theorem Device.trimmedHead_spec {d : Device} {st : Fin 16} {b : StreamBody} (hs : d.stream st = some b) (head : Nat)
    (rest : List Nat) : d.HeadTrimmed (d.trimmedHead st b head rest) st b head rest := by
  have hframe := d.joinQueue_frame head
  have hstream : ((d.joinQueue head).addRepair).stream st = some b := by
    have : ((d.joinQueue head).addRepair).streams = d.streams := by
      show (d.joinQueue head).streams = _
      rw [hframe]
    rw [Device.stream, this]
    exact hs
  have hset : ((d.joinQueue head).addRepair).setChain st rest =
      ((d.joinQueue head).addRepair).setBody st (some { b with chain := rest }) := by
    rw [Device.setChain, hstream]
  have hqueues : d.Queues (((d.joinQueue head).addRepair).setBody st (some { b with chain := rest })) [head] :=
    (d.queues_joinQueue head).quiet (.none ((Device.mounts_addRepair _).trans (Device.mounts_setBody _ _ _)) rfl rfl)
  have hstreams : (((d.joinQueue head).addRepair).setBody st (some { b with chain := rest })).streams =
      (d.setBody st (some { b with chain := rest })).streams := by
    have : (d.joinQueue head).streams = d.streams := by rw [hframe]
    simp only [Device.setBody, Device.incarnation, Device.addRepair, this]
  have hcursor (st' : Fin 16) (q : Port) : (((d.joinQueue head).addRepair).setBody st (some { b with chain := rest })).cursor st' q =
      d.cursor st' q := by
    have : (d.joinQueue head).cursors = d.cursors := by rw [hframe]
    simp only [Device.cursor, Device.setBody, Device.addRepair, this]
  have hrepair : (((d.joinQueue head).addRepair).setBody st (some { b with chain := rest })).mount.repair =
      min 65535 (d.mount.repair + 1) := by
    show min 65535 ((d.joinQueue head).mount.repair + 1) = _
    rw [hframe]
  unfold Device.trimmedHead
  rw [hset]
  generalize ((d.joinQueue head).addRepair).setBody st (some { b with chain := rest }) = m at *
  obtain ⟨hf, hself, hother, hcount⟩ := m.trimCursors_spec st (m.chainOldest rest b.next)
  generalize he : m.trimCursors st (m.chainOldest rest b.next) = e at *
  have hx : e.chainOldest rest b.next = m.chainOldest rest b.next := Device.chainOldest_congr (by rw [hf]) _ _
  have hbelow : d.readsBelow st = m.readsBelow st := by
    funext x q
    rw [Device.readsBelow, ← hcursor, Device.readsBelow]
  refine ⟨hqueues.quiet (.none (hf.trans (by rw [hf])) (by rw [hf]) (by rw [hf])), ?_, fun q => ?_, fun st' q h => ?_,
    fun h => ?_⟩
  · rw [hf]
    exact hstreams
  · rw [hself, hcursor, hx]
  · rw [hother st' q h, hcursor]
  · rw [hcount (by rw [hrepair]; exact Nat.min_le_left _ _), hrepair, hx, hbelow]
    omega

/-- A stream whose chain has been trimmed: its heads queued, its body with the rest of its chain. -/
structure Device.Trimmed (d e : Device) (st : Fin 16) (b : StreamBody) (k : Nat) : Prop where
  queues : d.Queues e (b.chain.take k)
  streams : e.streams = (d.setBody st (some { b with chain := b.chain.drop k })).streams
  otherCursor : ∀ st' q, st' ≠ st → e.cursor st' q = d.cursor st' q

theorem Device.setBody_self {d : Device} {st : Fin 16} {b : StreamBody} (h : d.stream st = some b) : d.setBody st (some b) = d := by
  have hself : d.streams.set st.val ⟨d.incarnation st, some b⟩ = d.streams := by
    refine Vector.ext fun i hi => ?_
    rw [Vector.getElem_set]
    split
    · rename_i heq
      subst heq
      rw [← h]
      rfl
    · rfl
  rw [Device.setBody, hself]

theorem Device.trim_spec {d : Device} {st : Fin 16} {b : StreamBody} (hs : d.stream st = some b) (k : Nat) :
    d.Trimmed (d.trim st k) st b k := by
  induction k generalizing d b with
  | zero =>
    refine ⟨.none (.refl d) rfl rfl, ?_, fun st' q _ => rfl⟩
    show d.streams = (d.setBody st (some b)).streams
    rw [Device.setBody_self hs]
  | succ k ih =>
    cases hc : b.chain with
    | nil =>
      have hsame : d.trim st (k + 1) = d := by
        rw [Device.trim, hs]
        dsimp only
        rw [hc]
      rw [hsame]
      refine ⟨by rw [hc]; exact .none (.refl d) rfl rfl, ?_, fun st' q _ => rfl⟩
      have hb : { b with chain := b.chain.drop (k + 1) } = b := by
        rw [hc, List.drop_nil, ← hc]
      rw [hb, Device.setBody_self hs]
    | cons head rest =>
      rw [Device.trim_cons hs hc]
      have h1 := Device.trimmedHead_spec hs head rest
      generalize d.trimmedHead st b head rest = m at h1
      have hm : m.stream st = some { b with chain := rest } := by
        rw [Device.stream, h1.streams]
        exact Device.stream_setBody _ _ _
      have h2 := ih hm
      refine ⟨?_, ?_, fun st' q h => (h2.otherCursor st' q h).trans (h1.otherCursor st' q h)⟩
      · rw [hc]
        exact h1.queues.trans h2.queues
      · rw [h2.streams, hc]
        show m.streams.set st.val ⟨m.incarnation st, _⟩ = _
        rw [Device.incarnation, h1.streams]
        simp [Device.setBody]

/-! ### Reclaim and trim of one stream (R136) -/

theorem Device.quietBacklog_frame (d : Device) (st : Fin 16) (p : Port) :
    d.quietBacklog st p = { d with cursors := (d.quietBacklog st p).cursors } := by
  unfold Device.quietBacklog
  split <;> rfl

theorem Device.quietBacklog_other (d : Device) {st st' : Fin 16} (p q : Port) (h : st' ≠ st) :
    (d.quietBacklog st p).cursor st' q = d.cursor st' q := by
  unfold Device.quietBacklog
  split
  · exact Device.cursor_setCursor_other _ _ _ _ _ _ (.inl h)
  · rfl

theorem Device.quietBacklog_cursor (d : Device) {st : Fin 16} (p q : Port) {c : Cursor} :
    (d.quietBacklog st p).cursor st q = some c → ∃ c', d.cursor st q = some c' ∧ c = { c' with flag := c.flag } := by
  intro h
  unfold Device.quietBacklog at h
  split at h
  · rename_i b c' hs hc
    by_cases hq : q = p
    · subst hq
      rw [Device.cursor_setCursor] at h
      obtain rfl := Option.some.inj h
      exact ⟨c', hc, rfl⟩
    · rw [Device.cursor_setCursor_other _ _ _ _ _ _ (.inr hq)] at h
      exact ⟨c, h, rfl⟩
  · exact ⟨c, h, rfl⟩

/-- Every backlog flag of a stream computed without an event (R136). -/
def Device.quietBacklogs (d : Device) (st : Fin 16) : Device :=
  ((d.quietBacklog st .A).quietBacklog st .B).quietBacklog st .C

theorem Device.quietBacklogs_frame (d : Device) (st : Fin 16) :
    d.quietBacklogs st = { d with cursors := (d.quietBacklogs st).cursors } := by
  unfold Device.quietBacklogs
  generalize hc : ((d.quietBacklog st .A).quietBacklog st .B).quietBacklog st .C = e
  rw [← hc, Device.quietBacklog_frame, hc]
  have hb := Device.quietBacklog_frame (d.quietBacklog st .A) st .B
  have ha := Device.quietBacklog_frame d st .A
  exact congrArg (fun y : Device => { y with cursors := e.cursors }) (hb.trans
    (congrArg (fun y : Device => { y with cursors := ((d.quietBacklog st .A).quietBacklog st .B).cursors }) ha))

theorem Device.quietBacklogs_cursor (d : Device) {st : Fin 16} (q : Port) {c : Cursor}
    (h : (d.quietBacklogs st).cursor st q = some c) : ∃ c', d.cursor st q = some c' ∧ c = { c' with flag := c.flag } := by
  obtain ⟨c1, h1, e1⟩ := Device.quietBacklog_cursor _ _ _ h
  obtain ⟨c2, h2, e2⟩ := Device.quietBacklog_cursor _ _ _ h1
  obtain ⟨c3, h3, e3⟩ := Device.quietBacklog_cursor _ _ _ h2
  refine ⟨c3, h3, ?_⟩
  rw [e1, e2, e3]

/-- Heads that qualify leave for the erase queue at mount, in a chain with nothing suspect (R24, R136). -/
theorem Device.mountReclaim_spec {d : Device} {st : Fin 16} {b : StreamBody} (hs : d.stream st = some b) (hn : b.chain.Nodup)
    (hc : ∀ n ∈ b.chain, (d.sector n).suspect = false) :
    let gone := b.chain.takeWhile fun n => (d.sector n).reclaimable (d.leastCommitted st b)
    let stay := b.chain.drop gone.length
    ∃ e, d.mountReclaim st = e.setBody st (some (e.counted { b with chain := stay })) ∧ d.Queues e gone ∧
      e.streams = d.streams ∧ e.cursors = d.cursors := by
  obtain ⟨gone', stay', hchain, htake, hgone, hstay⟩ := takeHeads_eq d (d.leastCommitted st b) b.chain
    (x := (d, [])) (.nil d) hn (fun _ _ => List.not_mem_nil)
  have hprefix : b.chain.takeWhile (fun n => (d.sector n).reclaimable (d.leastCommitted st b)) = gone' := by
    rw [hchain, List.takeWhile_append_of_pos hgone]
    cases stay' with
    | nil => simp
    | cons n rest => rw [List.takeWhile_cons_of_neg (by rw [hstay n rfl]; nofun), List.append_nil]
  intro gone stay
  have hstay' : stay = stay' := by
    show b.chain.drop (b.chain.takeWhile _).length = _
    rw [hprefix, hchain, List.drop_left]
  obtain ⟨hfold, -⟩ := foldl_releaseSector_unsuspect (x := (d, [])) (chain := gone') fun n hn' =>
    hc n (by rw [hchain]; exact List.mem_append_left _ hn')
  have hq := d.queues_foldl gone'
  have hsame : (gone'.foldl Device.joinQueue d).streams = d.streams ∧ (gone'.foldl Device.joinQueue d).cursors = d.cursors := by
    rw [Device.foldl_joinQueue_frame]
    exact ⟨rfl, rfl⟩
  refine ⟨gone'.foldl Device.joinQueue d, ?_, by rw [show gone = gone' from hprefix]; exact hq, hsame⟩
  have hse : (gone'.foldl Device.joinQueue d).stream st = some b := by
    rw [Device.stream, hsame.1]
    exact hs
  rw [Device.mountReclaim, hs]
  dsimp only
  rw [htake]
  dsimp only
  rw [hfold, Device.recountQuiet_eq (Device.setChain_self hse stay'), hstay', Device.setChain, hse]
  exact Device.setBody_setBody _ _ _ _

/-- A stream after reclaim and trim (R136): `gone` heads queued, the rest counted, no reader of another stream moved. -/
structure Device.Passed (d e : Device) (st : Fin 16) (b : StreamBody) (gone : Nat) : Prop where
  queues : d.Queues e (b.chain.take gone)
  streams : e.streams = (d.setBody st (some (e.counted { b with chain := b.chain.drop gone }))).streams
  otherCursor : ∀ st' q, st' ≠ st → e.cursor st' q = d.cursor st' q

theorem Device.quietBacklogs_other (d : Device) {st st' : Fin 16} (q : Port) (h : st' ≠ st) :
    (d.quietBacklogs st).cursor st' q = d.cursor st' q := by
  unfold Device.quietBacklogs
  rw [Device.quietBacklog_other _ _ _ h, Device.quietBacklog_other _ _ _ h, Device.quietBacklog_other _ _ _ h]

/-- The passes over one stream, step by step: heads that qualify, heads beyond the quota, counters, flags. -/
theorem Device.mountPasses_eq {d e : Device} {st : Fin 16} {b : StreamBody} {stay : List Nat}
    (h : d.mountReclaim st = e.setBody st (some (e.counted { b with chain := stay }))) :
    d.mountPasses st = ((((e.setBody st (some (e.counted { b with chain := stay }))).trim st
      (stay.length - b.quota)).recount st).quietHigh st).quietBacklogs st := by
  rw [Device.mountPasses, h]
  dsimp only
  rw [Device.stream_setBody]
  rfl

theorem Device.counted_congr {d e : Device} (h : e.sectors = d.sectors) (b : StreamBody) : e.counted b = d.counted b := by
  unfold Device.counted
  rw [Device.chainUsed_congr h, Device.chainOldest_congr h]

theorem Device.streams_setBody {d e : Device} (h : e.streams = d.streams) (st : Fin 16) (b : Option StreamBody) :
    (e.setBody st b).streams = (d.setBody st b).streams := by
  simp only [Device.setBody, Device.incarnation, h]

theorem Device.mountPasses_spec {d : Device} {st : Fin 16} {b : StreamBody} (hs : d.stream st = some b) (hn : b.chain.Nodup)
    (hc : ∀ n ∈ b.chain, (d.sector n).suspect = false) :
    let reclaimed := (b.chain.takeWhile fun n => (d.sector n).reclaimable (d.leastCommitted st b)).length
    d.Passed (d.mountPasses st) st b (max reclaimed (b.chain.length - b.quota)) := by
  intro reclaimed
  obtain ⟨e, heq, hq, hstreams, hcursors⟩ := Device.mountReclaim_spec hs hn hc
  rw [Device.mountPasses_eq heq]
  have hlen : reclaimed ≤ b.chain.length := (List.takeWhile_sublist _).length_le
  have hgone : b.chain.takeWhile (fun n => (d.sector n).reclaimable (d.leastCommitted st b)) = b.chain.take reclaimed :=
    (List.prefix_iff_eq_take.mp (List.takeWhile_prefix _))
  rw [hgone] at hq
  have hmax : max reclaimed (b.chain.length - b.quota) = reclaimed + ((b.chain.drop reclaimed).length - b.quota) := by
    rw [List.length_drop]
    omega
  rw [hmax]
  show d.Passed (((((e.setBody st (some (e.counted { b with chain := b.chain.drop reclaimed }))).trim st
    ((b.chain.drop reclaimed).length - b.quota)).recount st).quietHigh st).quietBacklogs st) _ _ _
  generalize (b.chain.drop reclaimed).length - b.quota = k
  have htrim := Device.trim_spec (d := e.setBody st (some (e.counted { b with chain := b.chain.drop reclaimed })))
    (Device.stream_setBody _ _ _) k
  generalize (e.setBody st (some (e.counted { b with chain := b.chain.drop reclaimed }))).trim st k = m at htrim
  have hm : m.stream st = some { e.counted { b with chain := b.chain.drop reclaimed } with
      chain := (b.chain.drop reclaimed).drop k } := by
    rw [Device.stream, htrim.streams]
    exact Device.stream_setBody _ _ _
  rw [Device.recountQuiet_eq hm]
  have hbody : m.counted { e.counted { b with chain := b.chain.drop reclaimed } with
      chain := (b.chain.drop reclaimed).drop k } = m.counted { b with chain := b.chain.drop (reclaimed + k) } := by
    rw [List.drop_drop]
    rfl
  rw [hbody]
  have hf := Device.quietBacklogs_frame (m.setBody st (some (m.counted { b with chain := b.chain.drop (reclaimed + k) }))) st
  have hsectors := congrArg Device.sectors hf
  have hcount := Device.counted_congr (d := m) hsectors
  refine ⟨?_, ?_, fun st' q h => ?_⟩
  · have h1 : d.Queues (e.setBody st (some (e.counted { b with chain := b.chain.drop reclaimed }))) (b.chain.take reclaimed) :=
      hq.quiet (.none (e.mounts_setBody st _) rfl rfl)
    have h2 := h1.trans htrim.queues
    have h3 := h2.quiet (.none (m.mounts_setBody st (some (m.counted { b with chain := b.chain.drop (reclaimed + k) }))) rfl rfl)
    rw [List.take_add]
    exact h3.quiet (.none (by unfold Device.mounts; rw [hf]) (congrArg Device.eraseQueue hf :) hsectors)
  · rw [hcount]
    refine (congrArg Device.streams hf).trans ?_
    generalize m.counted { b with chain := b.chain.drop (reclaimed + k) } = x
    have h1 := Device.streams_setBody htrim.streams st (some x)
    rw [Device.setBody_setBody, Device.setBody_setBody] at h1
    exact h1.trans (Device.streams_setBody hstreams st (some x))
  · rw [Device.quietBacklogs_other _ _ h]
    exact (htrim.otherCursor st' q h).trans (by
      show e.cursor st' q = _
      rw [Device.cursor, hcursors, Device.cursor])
────────────────
# Goal of the exercise
Only a number is expected: how many lines of the data include the string "quietHigh".

# Answer to this problem
2